**Action item:**
Look below for the lines from the one with "each block as" to the one with "let widened := decide", and copy exactly those lines, both ends included.

───── Data to use ─────

/-- CONTRIBUTION_BEAT (R342 to R346, R351): the k-th contribution beat on its way to an engine arrives. -/
def execContributionBeat (e : PortId) (k : Nat) (s : State) : Ans :=
  onMod (fun m =>
    if fabricHeld m (portOf m e.val).part then m
    else
      let m := readToEngine e.val m
      let mine := indices m.contribs.length (fun i => match nth? m.contribs i with
        | some b => b.engine == e.val
        | none => false)
      match nth? mine k with
      | none => m
      | some i =>
        match nth? m.contribs i with
        | none => m
        | some b => takeContrib b { m with contribs := dropNth m.contribs i }) s

/-! ## Matching (R348) -/

/-- The first block of a job on an input. -/
def headBlk (l : List Blk) (j : Nat) : Option Blk := l.find? (fun b => b.job == j)
/-- The heads of the three inputs of a job: LINK, LOCAL, CHAIN. -/
def heads (x : Engine) (j : Nat) : List (Nat × Option Blk) :=
  [(inLink, headBlk x.link j), (inLocal, headBlk x.locl j), (inChain, headBlk x.chain j)]

/-- What the engine does next for a job (table Block matching). -/
inductive Match where
  | idle
  | fault (code input block : Nat)
  | waits
  | ready (num : Nat) (route : Route) (first : Nat)

/-- Block matching (R348). -/
def matchJob (x : Engine) (j : Nat) : Match :=
  let hs := (heads x j).filterMap (fun h => h.2.map (fun b => (h.1, b.num)))
  match hs with
  | [] => .idle
  | h :: rest =>
    let low := rest.foldl (fun a y => if y.2 < a.2 then y else a) h
    let b := low.2
    match x.routes.find? (fun r => r.2.valid && r.2.job == j && decide (r.2.first ≤ b) && decide (b ≤ r.2.last)) with
    | none => .fault rfNoRoute low.1 b
    | some (_, r) =>
      match hs.find? (fun y => y.2 == b && !bit r.inputs y.1) with
      | some y => .fault rfNoRoute y.1 b
      | none =>
        match hs.find? (fun y => decide (b < y.2) && bit r.inputs y.1) with
        | some y => .fault rfMissing y.1 b
        | none =>
          if (List.range 3).any (fun i => bit r.inputs i && !hs.any (fun y => y.1 == i)) then .waits
          else .ready b r r.first

/-- Superstep index of an inbound transfer entry (R229): SUPERSTEP_LO of word 1, SUPERSTEP_HI of word 2. -/
def inboundIndex (e : W64 × W64) : Nat := bits e.1.toNat 63 52 + 4096 * bits e.2.toNat 31 28

/-- The two words of an inbound transfer entry (R229). -/
def inboundEntry (m : Mod) (q n : Nat) : W64 × W64 :=
  let v := (mget 0 (portOf m q).inbound n).toNat
  (BitVec.ofNat 64 v, BitVec.ofNat 64 (v / 2 ^ 64))

/-- W_START of an entry (R229). -/
def inStart (e : W64 × W64) : Nat := bits e.1.toNat 51 32

/-- Beats of reduction packets' payloads of the present epoch that a port has still to have acknowledged: the credit of the LINK buffer
behind its peer that they hold (R351, R364; log entry 132). -/
def linkDebt (x : Port) : Nat := payloadBeats x - x.oldDebt
/-- Beats of blocks that hold credit of the CHAIN buffer of an engine (R351): those held there and those on their way. -/
def chainDebt (m : Mod) (f : Nat) : Nat :=
  ((engineOf m f).chain.map (·.beats)).foldl (· + ·) 0 +
    ((m.chainBlks.filter (fun b => b.engine == f)).map (fun b => blockBeats (b.words.length / 8))).foldl (· + ·) 0
/-- Beats that an engine has still to put into the fabric: deliveries, and blocks to other ports and engines (R353). -/
def fabricLoad (m : Mod) (e : Nat) : Nat := (engineOf m e).deliver.length + ((engineOf m e).deliverFrom - m.now)
/-- Beats that a block of n limbs puts into the fabric (R353). -/
def fabricBeats (e : Nat) (r : Route) (n : Nat) : Nat :=
  (if r.outPort ≤ 50 ∧ r.outPort ≠ e then blockBeats n else 0) + (if r.outEngine ≤ 50 then blockBeats n else 0) + b2n r.deliver

/-- Can the outputs of a route accept a block of n limbs (R350)? There is credit for it (R351), the fabric takes one beat a cycle, at most
four waiting (R353; log entry 132), and a delivery waits for W_START in the exchange phase of its transfer (R354). -/
def outputsOpen (m : Mod) (e : Nat) (r : Route) (n : Nat) : Bool :=
  (decide (50 < r.outPort) || decide (linkDebt (portOf m r.outPort) + blockBeats n ≤ 256)) &&
    (decide (50 < r.outEngine) || decide (chainDebt m r.outEngine + blockBeats n ≤ 128)) &&
    (fabricBeats e r n == 0 || fabricLoad m e == 0 || decide (fabricLoad m e + fabricBeats e r n ≤ 4)) &&
    (!r.deliver ||
      (let p := (portOf m e).part
       let x := partOf m p
       let en := inboundEntry m e r.transfer
       x.xphase != .compute && stepIndex x == inboundIndex en && decide (x.e0 + inStart en ≤ partNow m p)))

/-! ## The exact sum (R349, R350, R352, R357) -/

/-- Remove a block number of a job from an input. -/
def dropBlk (l : List Blk) (j num : Nat) : List Blk := l.filter (fun b => !(b.job == j && b.num == num))

/-- The blocks summed: those of the listed inputs. -/
def listedBlks (x : Engine) (j num : Nat) (r : Route) : List Blk :=
  (heads x j).filterMap (fun h => if bit r.inputs h.1 then h.2.filter (fun b => b.num == num) else none)

/-- The exact sums of a ready block (R349). -/
def blockSums (x : Engine) (j num : Nat) (r : Route) : List Int :=
  (List.range 16).map (fun i => ((listedBlks x j num r).map (fun b => nth 0 b.vals i)).foldl (· + ·) 0)

/-- Limbs of the block that a ready block is emitted as (R338). -/
def sumLimbs (m : Mod) (e j num : Nat) (r : Route) : Nat := Nat.max (ctxOf m e j).window (limbsOf (blockSums (engineOf m e) j num r))

/-- The fabric of an engine takes the beats of a block for another port or engine, one a cycle (R353). -/
def useFabric (e n : Nat) (m : Mod) : Mod := modEngine e (fun x => { x with deliverFrom := Nat.max m.now x.deliverFrom + n }) m

/-- Send an EW16 block of n limbs from a port (R352): straight to the link of the engine's own port, else across the fabric. An engine sends
each block as a packet, and in the module as a padded run, of its own: R339 does not say how many it puts together (DESIGN CHOICE, log
entry 152). -/
def outBlock (e q n tag epoch job : Nat) (ws : List W32) (m : Mod) : Mod :=
  sendReduction q tag epoch job ws (if q = e then m else useFabric e (blockBeats n) m)

/-- Sum a ready block of a job and send it on (R338, R349, R352, R357). -/
def sumBlock (e j num : Nat) (r : Route) (m : Mod) : Mod :=
  let x := engineOf m e
  let c := ctxOf m e j
  let bs := listedBlks x j num r
  let vals := blockSums x j num r
  let k := limbsOf vals
  if 6 < k then let f := takeFree m; engineFault e j (Config.unstated f.1 % 3) num rfSumRange f.2
  else
    let n := Nat.max c.window k
    let widened := decide (c.window < n) && bs.all (fun b => decide (b.limbs < n))
    let m := modEngine e (fun x => { x with link := dropBlk x.link j num, locl := dropBlk x.locl j num, chain := dropBlk x.chain j num }) m
    let m := modCtx e j (fun c => { c with
      blocks := satAdd 32 c.blocks 1, widen := if widened then satAdd 16 c.widen 1 else c.widen }) m
    let ws := blockWords j n c.window (num + r.delta) vals
    let m := if r.outPort ≤ 50 then outBlock e r.outPort n c.tag c.epoch j ws m else m
    let m := if r.outEngine ≤ 50 then
        let m := useFabric e (blockBeats n) m
        { m with chainBlks := m.chainBlks ++ [{ engine := r.outEngine, tag := c.tag, epoch := c.epoch, hdr := nth 0 ws 0, words := ws.drop 1 }] }
      else m
    if r.deliver then modEngine e (fun x => { x with deliver := x.deliver ++ [(j, r.transfer, r.tag, vals)] }) m else m

/-- The jobs of an engine in turn, after the one it served last (R350). -/
def turnOrder (x : Engine) : List Nat := (List.range 16).map (fun i => (x.served + 1 + i) % 16)

/-- Is a job's next block ready, with its outputs open? -/
def jobReady (m : Mod) (e j : Nat) : Bool :=
  !(ctxOf m e j).stopped && (match matchJob (engineOf m e) j with
    | .ready b r _ => outputsOpen m e r (sumLimbs m e j b r)
    | _ => false)

/-- Raise the faults that matching finds in any job (R348, R363). -/
def matchFaults (e : Nat) (m : Mod) : Mod :=
  (List.range 16).foldl (fun m j =>
    if (ctxOf m e j).stopped then m
    else match matchJob (engineOf m e) j with
      | .fault code input b => engineFault e j input b code m
      | _ => m) m

/-- Sum at most n ready blocks of a job (R350). -/
def sumReady (e j : Nat) : Nat → Mod → Mod
  | 0, m => m
  | n + 1, m =>
    if (ctxOf m e j).stopped then m
    else match matchJob (engineOf m e) j with
      | .ready b r _ => if outputsOpen m e r (sumLimbs m e j b r) then sumReady e j n (sumBlock e j b r m) else m
      | _ => m

/-- BLOCK_SUM (R348 to R350): the adder serves the next job that has a ready block. -/
def execBlockSum (e : PortId) (s : State) : Ans :=
  onMod (fun m =>
    if m.power.active then m
    else
      let e := e.val
      let m := matchFaults e m
      match (turnOrder (engineOf m e)).find? (jobReady m e) with
      | none => m
      | some j => matchFaults e (sumReady e j 4 (modEngine e (fun x => { x with served := j }) m))) s

/-! ## Epochs (R364) and registers (R367) -/

/-- Is a job of an engine one of a partition's: its context is the partition's, or it has no context and the engine's port is? -/
def jobOfPart (p : Nat) (port : Bool) (x : Engine) (j : Nat) : Bool :=
  let c := mget ({} : RCtx) x.ctx j
  if c.valid then c.part == p else port

/-- The ports assigned to a partition. -/
def portsOf (m : Mod) (p : Nat) : List Nat := indices 51 (fun q => (portOf m q).assigned && (portOf m q).part == p)

/-- The engines of a partition at a commit or an abandonment (R364): EPOCH advances, inputs and held blocks go, credits return, stopped jobs
revive. Blocks still on the fabric arrive later and are discarded there (R347). -/
def advanceEpochs (p : Nat) (m : Mod) : Mod :=
  let port (e : Nat) : Bool := (portOf m e).assigned && (portOf m e).part == p
  let mine (e : Nat) (x : Engine) (j : Nat) : Bool := jobOfPart p (port e) x j
  let old (e : Nat) (x : Engine) (l : SMap Nat) : SMap Nat := l.filter (fun y => !mine e x y.1)
  let keep (e : Nat) (x : Engine) (l : List Blk) : List Blk := l.filter (fun b => !mine e x b.job)
  { m with
    engines := mmapVals {} (fun e (x : Engine) =>
      { x with
        ctx := mmapVals {} (fun j (c : RCtx) =>
          let c := if mine e x j then { c with stopped := false } else c
          if c.valid && c.part == p then { c with epoch := (c.epoch + 1) % 256 } else c) x.ctx
        link := keep e x x.link, locl := keep e x x.locl, chain := keep e x x.chain
        linkLast := old e x x.linkLast, localLast := old e x x.localLast, chainLast := old e x x.chainLast
        half := x.half.filter (fun h => !mine e x (mget ({} : Contrib) x.contribs h.1).job)
        linkWords := if port e then [] else x.linkWords
        deliver := x.deliver.filter (fun d => !mine e x d.1) }) m.engines
    ports := (portsOf m p).foldl (fun a q => mmod {} a q (fun (x : Port) => { x with oldDebt := payloadBeats x })) m.ports
    contribs := m.contribs.filter (fun b => b.part != p) }

/-- RE_STATUS (R367). -/
def reStatus (m : Mod) (e : Nat) : W64 :=
  let x := engineOf m e
  let jobs (p : Nat → Bool) : Nat := maskOf (indices 16 p)
  pack [(40, Nat.min (localFill x) 256), (32, Nat.min ((x.chain.map (·.beats)).foldl (· + ·) 0) 128),
    (16, jobs (fun j => !(ctxOf m e j).stopped && (match matchJob x j with
      | .ready .. => true
      | _ => false))),
    (0, jobs (fun j => !(ctxOf m e j).stopped && (match matchJob x j with
      | .waits => true
      | _ => false)))]

end Sys2Proof.Machine
end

─────

**Response to the exercise:**
each block as a packet, and in the module as a padded run, of its own: R339 does not say how many it puts together (DESIGN CHOICE, log
entry 152). -/
def outBlock (e q n tag epoch job : Nat) (ws : List W32) (m : Mod) : Mod :=
  sendReduction q tag epoch job ws (if q = e then m else useFabric e (blockBeats n) m)

/-- Sum a ready block of a job and send it on (R338, R349, R352, R357). -/
def sumBlock (e j num : Nat) (r : Route) (m : Mod) : Mod :=
  let x := engineOf m e
  let c := ctxOf m e j
  let bs := listedBlks x j num r
  let vals := blockSums x j num r
  let k := limbsOf vals
  if 6 < k then let f := takeFree m; engineFault e j (Config.unstated f.1 % 3) num rfSumRange f.2
  else
    let n := Nat.max c.window k
    let widened := decide (c.window < n) && bs.all (fun b => decide (b.limbs < n))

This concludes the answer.